Water, especially fresh water, is crucial for sustaining human populations and enabling economic growth. Worldwide 1.2 billion people live in physical water scarcity, and 1.6 billion in economic water shortage. Global industrial water use is expected to increase by 400%. A paradigm shift in the way water is supplied to industry is needed to ensure water abstractions remain within the carrying capacity of ecosystems providing water resources.
Industry requires significant quantities of water to operate. In the Netherlands 68% of the fresh water produced is used by industry. In most cases the water is part of the process, but is not part of the final product (high temperature steam production, cooling liquid in cooling towers, etc.). This range of applications raises questions concerning the quality of the water which is actually required for each of these processes:
- Is it really needed to use high quality fresh water to produce steam?
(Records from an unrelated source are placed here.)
-- ==== Sys2Proof/Machine/Flags.lean ====
section
/-! DEFINITION. The flags (R33), the values CTRL and STATUS read as (R100, R102), write-1-to-clear (R115), and the
interrupt output (R220). The arithmetic sets no flag (R132, R159). -/

namespace Sys2Proof.Machine

/-- What a read of CTRL returns: `{ERR_IE, DONE_IE, 0}` zero-extended; START reads 0 (R100). -/
def ctrlValue (s : State) : Word :=
  (BitVec.ofBool s.errIe ++ BitVec.ofBool s.doneIe ++ 0#1).setWidth 32

/-- What a read of STATUS returns: `{ERRCODE, 0, ERR, DONE, BUSY}` zero-extended (R102). -/
def statusValue (s : State) : Word :=
  (s.errcode ++ 0#1 ++ BitVec.ofBool s.err ++ BitVec.ofBool s.done ++ BitVec.ofBool s.busy).setWidth 32

/-- `irq`, a function of the state at every instant (R34, R220). -/
def irq (s : State) : Bool := (s.done && s.doneIe) || (s.err && s.errIe)

/-- Every CTRL write, START or not, writes both interrupt enables (R23, R101, R104). -/
def State.writeIe (s : State) (d : Word) : State :=
  { s with doneIe := d.getLsbD 1, errIe := d.getLsbD 2 }

/-- The clear of DONE (R115). -/
def State.clearDone (s : State) : State := { s with done := false }

/-- The clear of ERR with its code: the return from an error (R115, R217). Nothing is restored, because nothing was
saved (R216). -/
def State.clearErr (s : State) : State := { s with err := false, errcode := 0 }

/-- Write-1-to-clear of STATUS; BUSY, ERRCODE and the reserved bits are not written (R115). -/
def State.clearStatus (s : State) (d : Word) : State :=
  let s1 := if d.getLsbD 1 then s.clearDone else s
  if d.getLsbD 2 then s1.clearErr else s1

end Sys2Proof.Machine
end

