-- ==== Sys2Proof/Machine/Dispatch.lean ====
section
/-! DEFINITION. One arm per instruction, each one call of its meaning. -/

namespace Sys2Proof.Machine

def exec (i : Instr) (s : State) : Host.Outcome State Fault Refusal :=
  match i with
  | .rdCtrl => Sys2Proof.Machine.execRdCtrl s
  | .rdStatus => Sys2Proof.Machine.execRdStatus s
  | .rdWidth => Sys2Proof.Machine.execRdWidth s
  | .rdHeight => Sys2Proof.Machine.execRdHeight s
  | .rdLength => Sys2Proof.Machine.execRdLength s
  | .rdInCount => Sys2Proof.Machine.execRdInCount s
  | .rdOutCount => Sys2Proof.Machine.execRdOutCount s
  | .rdParam => Sys2Proof.Machine.execRdParam s
  | .rdShiftk => Sys2Proof.Machine.execRdShiftk s
  | .rdRsvd a => Sys2Proof.Machine.execRdRsvd a s
  | .wrCtrl d => Sys2Proof.Machine.execWrCtrl d s
  | .start d => Sys2Proof.Machine.execStart d s
  | .wrStatus d => Sys2Proof.Machine.execWrStatus d s
  | .wrWidth d => Sys2Proof.Machine.execWrWidth d s
  | .wrHeight d => Sys2Proof.Machine.execWrHeight d s
  | .wrLength d => Sys2Proof.Machine.execWrLength d s
  | .wrRo a d => Sys2Proof.Machine.execWrRo a d s
  | .wrRsvd a d => Sys2Proof.Machine.execWrRsvd a d s
  | .pixelIn w => Sys2Proof.Machine.execPixelIn w s
  | .pixelOut => Sys2Proof.Machine.execPixelOut s

end Sys2Proof.Machine
end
- Can process water be cascaded for more effective use?
- Can part of the process be operated with saline water?
The central paradigm shift within the Water Nexus programme is to consider saline water as a resource, instead of a threat:
In this research GIS methods are combined with Linear Programming in order to determine the optimal network to supply (industrial) water users with the water quality they require.
Through GIS the local landscape features affecting the costs of water transport are determined (Fig 1). The Linear Programming optimization algorithm is then used to determine the optimal combination of connections and the capacity of each connection (Fig 2).
Through this approach it is possible to minimize water supply costs and determine which water source, fresh or brackish, is most suitable for specific users.